▶ To do
Copy out each line below containing "numbers".

________

theorem fftDiff_zeros (n h m τ : Nat) : valF64 (fftDiff n h (List.replicate m 0) τ) = 0 := by
  unfold fftDiff
  dsimp only
  rw [List.take_replicate, List.drop_replicate, List.take_replicate, exactDiff_zeros, exactPower_zeros, exactPower_zeros, add_zero]
  split
  · next hadm => exact valF64_of_fftAdmissible_zero hadm
  · rw [Int.natAbs_zero, zero_mul, valF64_roundF64_false, Nat.cast_zero, valRound64, valRound_zero]

/-- On the direct path the differences of a window of one finite value are zeros. -/
theorem diffFunction_direct_constant {a : Acfg} (n : Nat) {d : Det} {v : F32} (ha : a.diffFft = false) (hv : finite32 v = true)
    (h : ∀ k, k < d.windowSize → Memory.read d.win k = v) : ∀ x ∈ diffFunction a n d, valF64 x = 0 := by
  rw [diffFunction, if_neg (Bool.eq_false_iff.1 ha), linearise_eq_replicate h, List.map_replicate]
  refine List.forall_mem_map.2 fun τ _ => ?_
  rw [directDiff_replicate (f64OfF32_finite hv).1]
  exact valF64_zeroF64

/-- On the FFT path those of a window of zeros are. -/
theorem diffFunction_fft_zeros {a : Acfg} (n : Nat) {d : Det} (ha : a.diffFft = true)
    (h : ∀ k, k < d.windowSize → Memory.read d.win k = zeroF32) : ∀ x ∈ diffFunction a n d, valF64 x = 0 := by
  rw [diffFunction, if_pos ha, linearise_eq_replicate h, List.map_replicate, valF32_zeroF32]
  exact List.forall_mem_map.2 fun τ _ => fftDiff_zeros n _ _ τ

/-- Settles O29: at most two lags leave none to accept, and zero differences are silence. -/
theorem noPitchForSilenceAndTinyWindows : Obligations.NoPitchForSilenceAndTinyWindows := by
  intro a n d
  refine ⟨fun hh => ?_, fun _ hz => resultOfDiff_zeros ?_,
    fun v _ ha hv hc => resultOfDiff_zeros (diffFunction_direct_constant n ha hv hc)⟩
  · have hnone : selectLag a.fallbackEn (cmndf (diffFunction a n d)).1 = none :=
      selectLag_short _ (by rwa [length_cmndf, length_diffFunction])
    cases hs : leF64 (cmndf (diffFunction a n d)).2 zeroF64
    · exact resultOfDiff_noLag hs hnone
    · exact resultOfDiff_silent hs
  · cases ha : a.diffFft
    · exact diffFunction_direct_constant n ha (by decide) fun k _ => hz k
    · exact diffFunction_fft_zeros n ha fun k _ => hz k

end Sys2Proof.Machine

/-! PROOFS. The steps of a pass (41_detector_analysis.md R117, R120 to R125): the refined lag, the two rejections, and the clamped
confidence. -/

namespace Sys2Proof.Machine

/-! ### Clamping a confidence (R124) -/

section clamp
variable {a b v x : F64}

theorem ltF64_asymm (h : ltF64 a b = true) : ltF64 b a = false := by
  obtain ⟨-, -, hlt⟩ := (ltF64_iff a b).1 h
  exact Bool.eq_false_iff.2 fun hc => hlt.asymm ((ltF64_iff b a).1 hc).2.2

theorem ltF64_irrefl (a : F64) : ltF64 a a = false :=
  Bool.eq_false_iff.2 fun h => lt_irrefl _ ((ltF64_iff a a).1 h).2.2

theorem ne_of_ltF64 (h : ltF64 a b = true) : a ≠ b := by
  rintro rfl
  exact Bool.noConfusion (h.symm.trans (ltF64_irrefl a))

/-- Of two numbers neither of which is smaller, both are one value. -/
theorem valF64_eq_of_not_lt (ha : isNaN64 a = false) (hb : isNaN64 b = false) (hab : ltF64 a b = false) (hba : ltF64 b a = false) :
    valF64 a = valF64 b :=
  le_antisymm (not_lt.1 fun h => Bool.eq_false_iff.1 hba ((ltF64_iff b a).2 ⟨hb, ha, h⟩))
    (not_lt.1 fun h => Bool.eq_false_iff.1 hab ((ltF64_iff a b).2 ⟨ha, hb, h⟩))

/-- Where two numbers are not zeros of different signs, `max` is the comparison's choice … -/
theorem maxF64_eq_ite (ha : isNaN64 a = false) (hb : isNaN64 b = false) (hz : valF64 a = valF64 b → a = b) :
    maxF64 a b = if ltF64 a b then b else a := by
  unfold maxF64
  by_cases heq : a = b
  · subst heq
    rw [if_pos rfl, ite_self]
  rw [if_neg heq]
  cases hab : ltF64 a b
  · cases hba : ltF64 b a
    · exact absurd (hz (valF64_eq_of_not_lt ha hb hab hba)) heq
    · rfl
  · rfl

________

▶ Your solution
/-- Of two numbers neither of which is smaller, both are one value. -/
/-- Where two numbers are not zeros of different signs, `max` is the comparison's choice … -/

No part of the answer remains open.